[What the task requires] Write out, word for word, the part of the listing below that opens with the line containing "theorem scheduleWord_expand (key" and closes with the line containing "(expandLoop n w).getD i", keeping both of those lines and adding no others.

[Data for the task]
──────
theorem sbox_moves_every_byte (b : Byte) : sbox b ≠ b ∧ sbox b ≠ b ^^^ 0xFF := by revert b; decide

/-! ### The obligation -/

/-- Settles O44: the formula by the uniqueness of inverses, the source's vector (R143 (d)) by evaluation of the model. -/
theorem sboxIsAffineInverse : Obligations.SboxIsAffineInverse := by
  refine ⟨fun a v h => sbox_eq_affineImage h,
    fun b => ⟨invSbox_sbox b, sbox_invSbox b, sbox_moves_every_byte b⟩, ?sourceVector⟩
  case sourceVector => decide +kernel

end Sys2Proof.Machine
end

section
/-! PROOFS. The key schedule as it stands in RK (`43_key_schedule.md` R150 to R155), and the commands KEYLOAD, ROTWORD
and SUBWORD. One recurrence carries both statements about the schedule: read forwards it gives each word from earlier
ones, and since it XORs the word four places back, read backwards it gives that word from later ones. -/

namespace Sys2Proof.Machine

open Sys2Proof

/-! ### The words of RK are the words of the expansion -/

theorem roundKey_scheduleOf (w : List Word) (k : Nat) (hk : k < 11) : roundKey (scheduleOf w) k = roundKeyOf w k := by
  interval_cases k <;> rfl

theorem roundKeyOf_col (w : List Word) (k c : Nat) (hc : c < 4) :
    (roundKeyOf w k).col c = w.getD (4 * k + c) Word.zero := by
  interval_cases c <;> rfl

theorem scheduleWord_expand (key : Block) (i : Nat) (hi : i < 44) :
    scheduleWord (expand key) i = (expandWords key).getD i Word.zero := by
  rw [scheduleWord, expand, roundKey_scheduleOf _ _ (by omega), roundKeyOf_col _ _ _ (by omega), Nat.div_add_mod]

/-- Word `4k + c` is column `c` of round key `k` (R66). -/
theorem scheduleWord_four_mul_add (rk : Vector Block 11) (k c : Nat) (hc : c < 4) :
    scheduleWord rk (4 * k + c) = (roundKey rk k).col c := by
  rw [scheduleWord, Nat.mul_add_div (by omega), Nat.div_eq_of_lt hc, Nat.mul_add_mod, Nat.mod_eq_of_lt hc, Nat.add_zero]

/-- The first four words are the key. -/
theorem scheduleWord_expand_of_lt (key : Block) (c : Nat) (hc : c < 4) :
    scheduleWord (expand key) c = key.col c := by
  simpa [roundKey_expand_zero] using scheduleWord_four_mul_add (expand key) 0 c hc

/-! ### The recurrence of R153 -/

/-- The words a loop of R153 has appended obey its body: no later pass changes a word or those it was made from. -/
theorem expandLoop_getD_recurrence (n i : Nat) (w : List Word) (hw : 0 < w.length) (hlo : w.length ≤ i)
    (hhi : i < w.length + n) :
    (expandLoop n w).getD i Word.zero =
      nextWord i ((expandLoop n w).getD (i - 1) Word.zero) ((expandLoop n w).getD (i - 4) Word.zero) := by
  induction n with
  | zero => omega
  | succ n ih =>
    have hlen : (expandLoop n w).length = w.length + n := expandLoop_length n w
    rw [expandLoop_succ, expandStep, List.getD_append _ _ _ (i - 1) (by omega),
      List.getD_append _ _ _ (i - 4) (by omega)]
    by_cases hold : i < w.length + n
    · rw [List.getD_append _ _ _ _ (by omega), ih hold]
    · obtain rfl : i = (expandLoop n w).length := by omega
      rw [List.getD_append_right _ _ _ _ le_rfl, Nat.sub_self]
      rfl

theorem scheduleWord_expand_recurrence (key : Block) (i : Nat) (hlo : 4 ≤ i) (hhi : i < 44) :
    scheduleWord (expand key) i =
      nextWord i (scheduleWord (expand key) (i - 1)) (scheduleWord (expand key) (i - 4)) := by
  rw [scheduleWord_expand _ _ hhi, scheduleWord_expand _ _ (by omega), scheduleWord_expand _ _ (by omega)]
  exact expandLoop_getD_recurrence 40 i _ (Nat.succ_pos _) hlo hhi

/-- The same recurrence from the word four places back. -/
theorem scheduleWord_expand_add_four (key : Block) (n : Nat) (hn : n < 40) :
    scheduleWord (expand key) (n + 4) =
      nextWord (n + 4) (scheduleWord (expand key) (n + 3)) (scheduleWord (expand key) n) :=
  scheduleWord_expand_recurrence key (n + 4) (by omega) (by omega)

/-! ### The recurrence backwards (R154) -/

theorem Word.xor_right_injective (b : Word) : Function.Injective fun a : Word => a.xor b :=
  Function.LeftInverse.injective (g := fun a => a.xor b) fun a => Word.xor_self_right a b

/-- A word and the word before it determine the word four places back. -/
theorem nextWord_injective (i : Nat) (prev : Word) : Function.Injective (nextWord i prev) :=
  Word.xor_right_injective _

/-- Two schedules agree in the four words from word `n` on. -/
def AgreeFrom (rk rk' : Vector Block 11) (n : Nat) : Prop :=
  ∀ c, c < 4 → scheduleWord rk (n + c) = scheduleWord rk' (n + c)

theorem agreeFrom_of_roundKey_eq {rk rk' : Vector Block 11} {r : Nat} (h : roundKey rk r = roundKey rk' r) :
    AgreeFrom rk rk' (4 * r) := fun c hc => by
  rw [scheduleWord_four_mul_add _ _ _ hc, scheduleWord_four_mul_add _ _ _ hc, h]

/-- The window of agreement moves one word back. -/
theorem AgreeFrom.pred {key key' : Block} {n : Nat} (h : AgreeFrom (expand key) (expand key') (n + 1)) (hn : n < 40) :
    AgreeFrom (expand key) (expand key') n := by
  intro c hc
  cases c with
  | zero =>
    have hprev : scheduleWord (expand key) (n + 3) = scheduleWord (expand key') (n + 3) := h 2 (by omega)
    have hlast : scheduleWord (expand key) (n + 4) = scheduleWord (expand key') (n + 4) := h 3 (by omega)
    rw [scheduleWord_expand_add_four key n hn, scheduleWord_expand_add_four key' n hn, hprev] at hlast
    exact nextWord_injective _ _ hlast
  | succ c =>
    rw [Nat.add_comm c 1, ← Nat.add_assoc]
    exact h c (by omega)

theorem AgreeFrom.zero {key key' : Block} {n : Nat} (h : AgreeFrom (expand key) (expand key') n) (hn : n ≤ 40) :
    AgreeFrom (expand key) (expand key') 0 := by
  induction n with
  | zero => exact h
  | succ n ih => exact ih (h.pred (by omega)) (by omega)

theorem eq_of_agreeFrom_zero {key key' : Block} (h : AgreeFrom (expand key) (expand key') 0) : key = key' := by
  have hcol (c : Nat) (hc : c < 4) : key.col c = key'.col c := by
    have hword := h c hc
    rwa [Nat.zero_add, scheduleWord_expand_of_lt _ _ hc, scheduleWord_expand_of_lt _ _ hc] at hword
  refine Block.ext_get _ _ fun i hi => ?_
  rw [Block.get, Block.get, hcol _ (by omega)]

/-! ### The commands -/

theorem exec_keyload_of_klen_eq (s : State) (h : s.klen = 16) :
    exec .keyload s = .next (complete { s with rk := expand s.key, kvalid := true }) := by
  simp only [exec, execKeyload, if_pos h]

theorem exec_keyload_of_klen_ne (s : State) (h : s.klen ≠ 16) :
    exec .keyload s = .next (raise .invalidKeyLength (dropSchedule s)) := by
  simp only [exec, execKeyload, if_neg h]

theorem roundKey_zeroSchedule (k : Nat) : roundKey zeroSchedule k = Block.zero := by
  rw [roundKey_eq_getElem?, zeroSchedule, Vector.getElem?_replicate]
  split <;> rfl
──────
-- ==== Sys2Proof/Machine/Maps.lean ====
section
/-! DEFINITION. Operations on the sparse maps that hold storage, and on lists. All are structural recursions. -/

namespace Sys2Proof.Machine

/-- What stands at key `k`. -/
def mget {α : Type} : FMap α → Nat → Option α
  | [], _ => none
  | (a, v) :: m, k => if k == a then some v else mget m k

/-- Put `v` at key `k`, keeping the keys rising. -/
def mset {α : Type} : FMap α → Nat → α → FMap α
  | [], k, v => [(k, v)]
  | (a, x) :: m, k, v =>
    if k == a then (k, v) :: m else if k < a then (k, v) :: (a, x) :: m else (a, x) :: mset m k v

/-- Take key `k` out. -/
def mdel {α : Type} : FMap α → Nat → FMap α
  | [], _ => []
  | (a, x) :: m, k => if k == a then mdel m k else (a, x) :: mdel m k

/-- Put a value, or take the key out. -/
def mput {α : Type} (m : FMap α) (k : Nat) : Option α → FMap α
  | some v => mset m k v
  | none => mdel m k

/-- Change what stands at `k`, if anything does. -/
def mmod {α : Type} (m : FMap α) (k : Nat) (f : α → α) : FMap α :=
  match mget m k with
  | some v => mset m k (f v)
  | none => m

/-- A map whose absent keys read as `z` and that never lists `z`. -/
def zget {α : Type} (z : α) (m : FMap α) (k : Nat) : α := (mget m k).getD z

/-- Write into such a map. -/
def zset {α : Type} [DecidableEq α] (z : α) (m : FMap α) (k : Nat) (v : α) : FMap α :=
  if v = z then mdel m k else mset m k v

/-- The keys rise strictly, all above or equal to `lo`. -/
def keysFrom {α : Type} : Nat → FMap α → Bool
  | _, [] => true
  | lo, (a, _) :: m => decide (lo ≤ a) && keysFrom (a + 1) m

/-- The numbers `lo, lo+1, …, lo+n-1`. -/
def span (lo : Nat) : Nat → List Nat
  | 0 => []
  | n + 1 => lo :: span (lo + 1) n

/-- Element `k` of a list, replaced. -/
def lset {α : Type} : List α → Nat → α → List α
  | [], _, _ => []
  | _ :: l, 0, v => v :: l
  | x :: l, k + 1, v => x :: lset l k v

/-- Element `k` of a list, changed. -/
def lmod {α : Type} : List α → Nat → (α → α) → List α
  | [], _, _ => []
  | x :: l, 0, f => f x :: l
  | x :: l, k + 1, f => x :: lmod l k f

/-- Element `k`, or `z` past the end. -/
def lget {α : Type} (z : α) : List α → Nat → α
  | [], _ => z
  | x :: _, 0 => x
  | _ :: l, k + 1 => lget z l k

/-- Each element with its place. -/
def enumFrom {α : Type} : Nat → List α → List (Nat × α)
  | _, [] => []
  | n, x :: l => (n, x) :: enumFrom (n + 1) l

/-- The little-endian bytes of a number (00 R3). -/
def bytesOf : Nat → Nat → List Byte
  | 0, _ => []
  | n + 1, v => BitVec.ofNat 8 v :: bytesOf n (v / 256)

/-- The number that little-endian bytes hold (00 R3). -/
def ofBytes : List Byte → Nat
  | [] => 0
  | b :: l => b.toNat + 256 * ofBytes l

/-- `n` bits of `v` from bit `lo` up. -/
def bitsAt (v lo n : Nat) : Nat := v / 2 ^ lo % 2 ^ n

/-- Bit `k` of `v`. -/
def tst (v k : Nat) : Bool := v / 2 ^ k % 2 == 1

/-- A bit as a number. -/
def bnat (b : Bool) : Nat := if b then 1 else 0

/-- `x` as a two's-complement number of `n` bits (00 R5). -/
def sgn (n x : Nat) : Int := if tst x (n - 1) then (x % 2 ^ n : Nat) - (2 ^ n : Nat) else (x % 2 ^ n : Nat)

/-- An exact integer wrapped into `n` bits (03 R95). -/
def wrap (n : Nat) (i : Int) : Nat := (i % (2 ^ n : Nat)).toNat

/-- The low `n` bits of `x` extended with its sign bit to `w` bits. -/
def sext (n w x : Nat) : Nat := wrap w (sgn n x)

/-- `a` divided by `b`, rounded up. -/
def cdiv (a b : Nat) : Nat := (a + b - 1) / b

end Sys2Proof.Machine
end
──────
[Task answer]
theorem scheduleWord_expand (key : Block) (i : Nat) (hi : i < 44) :
    scheduleWord (expand key) i = (expandWords key).getD i Word.zero := by
  rw [scheduleWord, expand, roundKey_scheduleOf _ _ (by omega), roundKeyOf_col _ _ _ (by omega), Nat.div_add_mod]

/-- Word `4k + c` is column `c` of round key `k` (R66). -/
theorem scheduleWord_four_mul_add (rk : Vector Block 11) (k c : Nat) (hc : c < 4) :
    scheduleWord rk (4 * k + c) = (roundKey rk k).col c := by
  rw [scheduleWord, Nat.mul_add_div (by omega), Nat.div_eq_of_lt hc, Nat.mul_add_mod, Nat.mod_eq_of_lt hc, Nat.add_zero]

/-- The first four words are the key. -/
theorem scheduleWord_expand_of_lt (key : Block) (c : Nat) (hc : c < 4) :
    scheduleWord (expand key) c = key.col c := by
  simpa [roundKey_expand_zero] using scheduleWord_four_mul_add (expand key) 0 c hc

/-! ### The recurrence of R153 -/

/-- The words a loop of R153 has appended obey its body: no later pass changes a word or those it was made from. -/
theorem expandLoop_getD_recurrence (n i : Nat) (w : List Word) (hw : 0 < w.length) (hlo : w.length ≤ i)
    (hhi : i < w.length + n) :
    (expandLoop n w).getD i Word.zero =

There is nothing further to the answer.